- #1
22990atinesh
- 143
- 1
Homework Statement
##T(n) = 2 T(\frac{n}{2}) + 2##
##T(1) = 2##
Homework Equations
The Attempt at a Solution
I'm coming up with ##T(n) = n-1## on solving it by recursion tree method. But that's not the ans
typedef struct{
unsigned int min;
unsigned int max;
}MINMAX;
static size_t cmp; // number of compares (optional global)
MINMAX findminmax(int a[], size_t sizea)
{
MINMAX minmax;
MINMAX minmaxl;
MINMAX minmaxr;
size_t sizea2;
if(sizea == 0){ // if empty array (can only happen on initial call)

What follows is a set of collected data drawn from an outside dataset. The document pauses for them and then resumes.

/-- The case of a mnemonic and of a register letter does not matter (R76, R133 f). -/
def Obligations.CaseOfMnemonicsAndRegisters : Prop :=
  (∀ (T : Tables) (mn : Text) (toks : List Text) (pc : Nat) (lt : LabelTable),
    encodeTokens T (upper mn) toks pc lt = encodeTokens T mn toks pc lt) ∧
  (∀ (t : Text) (r : Reg), Operand.ofToken t = .reg r ↔ Operand.ofToken (upper t) = .reg r)

/-! ### The Operand Encoder -/

/-- The five classes, decided by spelling alone, in order (R91). That the prefixes are lower case and commit a token is 92 D9. -/
def Obligations.OperandClassBySpelling : Prop :=
  ∀ t : Text,
    (∀ d, Operand.ofToken t = .hex d ↔ t = '0' :: 'x' :: d) ∧
    (∀ d, Operand.ofToken t = .bin d ↔ t = '0' :: 'b' :: d) ∧
    (∀ d, Operand.ofToken t = .dec d ↔ t = d ∧ d ≠ [] ∧ ∀ c ∈ d, c ∈ ['0', '1', '2', '3', '4', '5', '6', '7', '8', '9']) ∧
    (∀ r, Operand.ofToken t = .reg r ↔ ∃ c, t = [c] ∧ ['A', 'B', 'C', 'D', 'E', 'F', 'G', 'H', 'I', 'J', 'K', 'L', 'M', 'N', 'O', 'P'][r.val]? = some (upperChar c)) ∧
    (∀ n, Operand.ofToken t = .label n ↔ t = n ∧ (∀ d, t ≠ '0' :: 'x' :: d) ∧ (∀ d, t ≠ '0' :: 'b' :: d) ∧
      ¬ (t ≠ [] ∧ ∀ c ∈ t, c ∈ ['0', '1', '2', '3', '4', '5', '6', '7', '8', '9']) ∧
      ¬ ∃ c, t = [c] ∧ upperChar c ∈ ['A', 'B', 'C', 'D', 'E', 'F', 'G', 'H', 'I', 'J', 'K', 'L', 'M', 'N', 'O', 'P'])

/-- The digits of a base are those below it, hexadecimal ones in either case; a literal is the number its digits denote, rendered at the width asked; without digits, or with a character that is no digit of the base, a
prefixed token is an EncodingError that names it (R9, R92, R93, R94). The grammar is 92 D9, what the error carries 92 D15. -/
def Obligations.NumericLiteralFields : Prop :=
  (∀ (b : Nat) (c : Char) (k : Nat), b ≤ 16 →
    (digitOf b c = some k ↔
      k < b ∧ (['0', '1', '2', '3', '4', '5', '6', '7', '8', '9', 'a', 'b', 'c', 'd', 'e', 'f'][k]? = some c ∨ ['0', '1', '2', '3', '4', '5', '6', '7', '8', '9', 'A', 'B', 'C', 'D', 'E', 'F'][k]? = some c))) ∧
  (∀ (b : Nat) (d : Text), parseBase b d =
    if d ≠ [] ∧ ∀ c ∈ d, (digitOf b c).isSome = true
      then some (d.foldl (fun v c => b * v + (digitOf b c).getD 0) 0) else none) ∧
  (∀ (mn : Mnemonic) (w pc : Nat) (lt : LabelTable) (d : Text),
    encodeOperand mn w pc lt (.hex d) =
      (match parseBase 16 d with | some v => .ok (render v w) | none => .error (.encodingError ('0' :: 'x' :: d))) ∧
    encodeOperand mn w pc lt (.bin d) =
      (match parseBase 2 d with | some v => .ok (render v w) | none => .error (.encodingError ('0' :: 'b' :: d))) ∧
    (allDecimal d = true → ∃ v, parseBase 10 d = some v ∧ encodeOperand mn w pc lt (.dec d) = .ok (render v w)))

/-- A register token gives its letter's position in the alphabet, in exactly 4 bits, whatever the opcode and the width asked (R95). -/
def Obligations.RegisterFieldIsFourBits : Prop :=
  ∀ (mn : Mnemonic) (w pc : Nat) (lt : LabelTable) (c : Char) (k : Nat),
    ['A', 'B', 'C', 'D', 'E', 'F', 'G', 'H', 'I', 'J', 'K', 'L', 'M', 'N', 'O', 'P'][k]? = some (upperChar c) →
      encodeOperand mn w pc lt (Operand.ofToken [c]) = .ok (render k 4) ∧ (render k 4).length = 4

/-- Under `JMP` a label is its recorded address verbatim, at the width asked; `pc` is not read; an undeclared name is a LabelError (R96). -/
def Obligations.LabelUnderJmpIsDirect : Prop :=
  ∀ (n : Text) (w pc : Nat) (lt : LabelTable),
    (∀ l, lt.get n = some l → encodeOperand .jmp w pc lt (.label n) = .ok (render l w)) ∧
    (lt.has n = false → encodeOperand .jmp w pc lt (.label n) = .error (.labelError n))

/-- Under every other opcode a label is the distance from the current `pc` (R97, R98): behind it a NegativeJumpError, and the +15 never applies.
Offset 0 as 0 is 92 D6, the width 92 D8, the payload 92 D15. -/
def Obligations.LabelElsewhereIsForwardOffset : Prop :=
  ∀ (mn : Mnemonic) (n : Text) (w pc : Nat) (lt : LabelTable), mn ≠ .jmp →
    (∀ l, lt.get n = some l → l < pc → encodeOperand mn w pc lt (.label n) = .error (.negativeJumpError n)) ∧
    (∀ l, lt.get n = some l → pc ≤ l → encodeOperand mn w pc lt (.label n) = .ok (render (l - pc) w)) ∧
    (lt.has n = false → encodeOperand mn w pc lt (.label n) = .error (.labelError n))

/-- `bin(v)` is the shortest bit string of value `v` that is not empty (R9); `render(v, w)` has value `v` and at least `w` bits, exactly `w` when
`v < 2^w` and only then; no digit is cut off (R99). -/
def Obligations.RenderKeepsEveryDigit : Prop :=
  ∀ v w : Nat, 1 ≤ w →
    (bin v ≠ [] ∧ valBits (bin v) = v ∧ ∀ s : Bits, s ≠ [] → valBits s = v → (bin v).length ≤ s.length) ∧
    valBits (render v w) = v ∧ (render v w).length = max w (bin v).length ∧ ((render v w).length = w ↔ v < 2 ^ w)

/-- The Operand Encoder ends in a field of at least 4 bits or in one of its three errors, which names the token; NegativeJumpError never under
`JMP` (R100, R90). Payloads: 92 D15. -/
def Obligations.OperandEncoderOutcomes : Prop :=
  ∀ (mn : Mnemonic) (w pc : Nat) (lt : LabelTable) (t : Text), 4 ≤ w →
    (∃ f, encodeOperand mn w pc lt (Operand.ofToken t) = .ok f ∧ 4 ≤ f.length) ∨
    encodeOperand mn w pc lt (Operand.ofToken t) = .error (.encodingError t) ∨
    encodeOperand mn w pc lt (Operand.ofToken t) = .error (.labelError t) ∨
    (mn ≠ .jmp ∧ encodeOperand mn w pc lt (Operand.ofToken t) = .error (.negativeJumpError t))

/-- `pc` reaches the outcome only through a label operand under an opcode other than `JMP`, the Label Table only through a label operand
(R100 f, R133 d). -/
def Obligations.OnlyLabelOperandsReadState : Prop :=
  ∀ (T : Tables) (mn : Mnemonic) (ops : List Operand) (pc pc' : Nat) (lt lt' : LabelTable),
    ((∀ n, .label n ∉ ops) → encodeInstr T mn ops pc lt = encodeInstr T mn ops pc' lt') ∧
    (mn = .jmp → encodeInstr T mn ops pc lt = encodeInstr T mn ops pc' lt)

/-! ### The Instruction Encoder -/

/-- The operand width is 4 under `ADI` and `CMPJ` and 8 under every other mnemonic, one width for every position: the fields a word is made of are
the operands' encodings at that width (R63). -/
def Obligations.OperandWidthOfMnemonic : Prop :=
  ∀ (T : Tables) (mn : Mnemonic) (ops : List Operand) (pc : Nat) (lt : LabelTable),
    opWidth mn = (if mn = .adi ∨ mn = .cmpj then 4 else 8) ∧
    (∀ s, encodeInstr T mn ops pc lt = .ok s → ∃ (code : BitVec 4) (fs : List Bits),
      T.lookup mn = some (code, ops.length) ∧ fs.length = ops.length ∧
      (∀ (k : Nat) (o : Operand), ops[k]? = some o → ∃ f, fs[k]? = some f ∧ encodeOperand mn (opWidth mn) pc lt o = .ok f) ∧
      s = pad16 (bitsOf code ++ joinFields mn fs))

/-- The meanings written from the per-mnemonic rules R122 to R131 agree with the one algorithm of R121, in every state. -/
def Obligations.MeaningsFollowTheAlgorithm : Prop :=
  ∀ (i : Instr) (s : State), exec i s = instrLine s (encodeInstr tables i.mnemonic i.operands s.pc s.lt)

/-- The word is the code, the fields with the filler, and zeros on the right: `16 - 4 - (sum of field widths, filler included)` of them when that is
positive and none otherwise (R65). -/
def Obligations.PadFillsTheWord : Prop :=
  ∀ (T : Tables) (mn : Mnemonic) (ops : List Operand) (pc : Nat) (lt : LabelTable) (code : BitVec 4) (n : Nat) (fs : List Bits) (s : Bits),
    T.lookup mn = some (code, n) → encodeOperands mn (opWidth mn) pc lt ops = .ok fs → encodeInstr T mn ops pc lt = .ok s →
      s = bitsOf code ++ joinFields mn fs ++
        zeros (16 - 4 - ((fs.map List.length).sum + if mn = .inc ∨ mn = .dec then 4 else 0))

/-- Every word has at least 16 bits and begins with the code of its mnemonic; it is overlong exactly when code, filler and fields exceed 16 bits, and
`word16` is its value when it is not (R132, R133 b c; `word16` is 92 D3). -/
def Obligations.WordLengthAndOverlong : Prop :=
  ∀ (T : Tables) (mn : Mnemonic) (ops : List Operand) (pc : Nat) (lt : LabelTable) (s : Bits),
    encodeInstr T mn ops pc lt = .ok s →
      16 ≤ s.length ∧ (∃ code n, T.lookup mn = some (code, n) ∧ s.take 4 = bitsOf code) ∧
      (∀ fs, encodeOperands mn (opWidth mn) pc lt ops = .ok fs →
        (overlong (.ok s) = true ↔ 16 < 4 + (if mn = .inc ∨ mn = .dec then 4 else 0) + (fs.map List.length).sum)) ∧
      (overlong (.ok s) = false → ∃ w, word16 (.ok s) = some w ∧ bitsOf w = s) ∧
      (overlong (.ok s) = true → word16 (.ok s) = none)

/-- `HALT`: with no operand the word of sixteen zeros, the same as the fill word, whatever `pc` and the table; with operands an ArityError; in any case
of its letters (R122). -/
def Obligations.HaltWord : Prop :=
  (∀ (T : Tables) (pc : Nat) (lt : LabelTable), encodeInstr T .halt [] pc lt = .ok (List.replicate 16 false)) ∧
  (∀ (T : Tables) (o : Operand) (ops : List Operand) (pc : Nat) (lt : LabelTable),
    encodeInstr T .halt (o :: ops) pc lt = .error (.arityError ['H', 'A', 'L', 'T'] (ops.length + 1) 0)) ∧
  (∀ s : State, s.pass = .emit → s.outAddr < 256 → exec (.halt []) s = .next (s.emit (List.replicate 16 false))) ∧
  (∀ (s : State) (o : Operand) (ops : List Operand), s.pass = .emit → s.outAddr < 256 →
    exec (.halt (o :: ops)) s = .next (s.abort (.arityError ['H', 'A', 'L', 'T'] (ops.length + 1) 0))) ∧
  (∀ t : Text, upper t = ['H', 'A', 'L', 'T'] → Mnemonic.ofToken t = .halt) ∧
  (∀ (m : Memory) (a : Nat) (w : Bits), m.fill.unlisted a = some w → w = List.replicate 16 false)

/-- `NOP`: with no operand `1111` and twelve zeros, whatever `pc` and the table; with operands an ArityError; in any case of its letters (R130). -/
def Obligations.NopWord : Prop :=
  (∀ (T : Tables) (pc : Nat) (lt : LabelTable),
    encodeInstr T .nop [] pc lt = .ok (List.replicate 4 true ++ List.replicate 12 false)) ∧
  (∀ (T : Tables) (o : Operand) (ops : List Operand) (pc : Nat) (lt : LabelTable),
    encodeInstr T .nop (o :: ops) pc lt = .error (.arityError ['N', 'O', 'P'] (ops.length + 1) 0)) ∧
  (∀ s : State, s.pass = .emit → s.outAddr < 256 →
    exec (.nop []) s = .next (s.emit (List.replicate 4 true ++ List.replicate 12 false))) ∧
  (∀ (s : State) (o : Operand) (ops : List Operand), s.pass = .emit → s.outAddr < 256 →
    exec (.nop (o :: ops)) s = .next (s.abort (.arityError ['N', 'O', 'P'] (ops.length + 1) 0))) ∧
  (∀ t : Text, upper t = ['N', 'O', 'P'] → Mnemonic.ofToken t = .nop)

/-- `LDI` with two operands that have fields: `0001`, the two fields at width 8, the pad, written at `out_addr` (R123, R157). -/
def Obligations.LdiWritesItsWord : Prop :=
  ∀ (s : State) (a b : Operand) (fa fb : Bits), s.pass = .emit → s.outAddr < 256 →
    encodeOperand .ldi 8 s.pc s.lt a = .ok fa → encodeOperand .ldi 8 s.pc s.lt b = .ok fb →
      exec (.ldi [a, b]) s = .next (s.emit (pad16 ([false, false, false, true] ++ fa ++ fb)))

/-- `ADD` with three operands that have fields: `P_ADD`, the three fields at width 8, the pad, written at `out_addr` (R124, R157). -/
def Obligations.AddWritesItsWord : Prop :=
  ∀ (s : State) (a b c : Operand) (fa fb fc : Bits), s.pass = .emit → s.outAddr < 256 →
    encodeOperand .add 8 s.pc s.lt a = .ok fa → encodeOperand .add 8 s.pc s.lt b = .ok fb →
    encodeOperand .add 8 s.pc s.lt c = .ok fc →
      exec (.add [a, b, c]) s = .next (s.emit (pad16 (bitsOf Config.pAdd ++ fa ++ fb ++ fc)))

/-- `ADI` and `CMPJ` with as many operands as their open arity and a field for each at width 4: the code, the fields in order, the pad, written at
`out_addr` (R125, R126, R157). -/
def Obligations.NarrowWriteTheirWord : Prop :=
  ∀ (s : State) (ops : List Operand) (fs : List Bits), s.pass = .emit → s.outAddr < 256 →
    (ops.length = tables.aAdi → encodeOperands .adi 4 s.pc s.lt ops = .ok fs →
      exec (.adi ops) s = .next (s.emit (pad16 (bitsOf Config.pAdi ++ fs.flatten)))) ∧
    (ops.length = tables.aCmpj → encodeOperands .cmpj 4 s.pc s.lt ops = .ok fs →
      exec (.cmpj ops) s = .next (s.emit (pad16 (bitsOf Config.pCmpj ++ fs.flatten))))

minmax.min = 0; // set min = max = 0
minmax.max = 0;
return minmax;
}
if(sizea == 1){ // if size == 1
minmax.min = a[0]; // set min = max = a[0]
minmax.max = a[0];
return minmax;
}
if(sizea == 2){ // if size == 2
if(a[0] <= a[1]){ // set min and max
minmax.min = a[0];
minmax.max = a[1];
} else {
minmax.min = a[1];
minmax.max = a[0];
}
cmp += 1;
return minmax;
}
sizea2 = sizea/2; // recursively split array, set min and max
minmaxl = findminmax(&a[0], sizea2);
minmaxr = findminmax(&a[sizea2], sizea - sizea2);
minmax.min = minmaxl.min <= minmaxr.min ? minmaxl.min : minmaxr.min;
minmax.max = minmaxl.max >= minmaxr.max ? minmaxl.max : minmaxr.max;
cmp += 2;
return minmax;
}
The recurrence relation is the same, but instead of T(1) = 2, it should be T(2) = 1, and this changes the result from 4n-2 to ⌈ 3n/2 ⌉ - 2. (Note its ceiling (round up), not floor). T(2) = 1, because if a subarray only has 2 elements, then it only takes 1 compare to determine which is the minimum and which is the maximum. This result matches the compare count in the example code posted above.22990atinesh said:How you are giving two solutions of the same recurrence relation
##T(1) = 2##
2
2 2
1 1 1 1
x x x x x x x x
2
2 0
1 1 1
x x x x x x
2
2 0
1 1 0
x x x x x
The base case for a recurrence is the starting point of the problem, where the solution is known and doesn't require any further recursion. It is typically the input value that results in a simple and straightforward solution. To determine the base case, you can examine the pattern of the recurrence and identify the simplest case where the solution is known.
A linear recurrence is one where the recurrence relation is expressed in terms of a constant number of previous terms. This means that the number of previous terms used to calculate the current term remains constant, regardless of the input value. On the other hand, a non-linear recurrence involves a variable number of previous terms, making it more complex to solve.
Recurrences are useful for solving problems that involve repeated subproblems. By breaking down a problem into smaller subproblems and using the recurrence relation to relate them, you can solve the original problem more efficiently. This is known as the divide and conquer approach, where the problem is divided into smaller parts, and the solutions to these subproblems are combined to solve the original problem.
No, there is no general formula for solving any recurrence. Each recurrence problem is unique and requires a specific approach for solving it. Some common techniques for solving recurrences include substitution, iteration, and master theorem. It is important to understand the characteristics of the recurrence and choose the appropriate method for solving it.
Yes, you can use a recurrence to solve a problem with multiple variables. However, the recurrence relation will involve multiple terms and may be more complex to solve. It is important to define the base case and determine the pattern of the recurrence before attempting to solve it. Additionally, you may need to use techniques such as induction or recursion trees to solve a recurrence with multiple variables.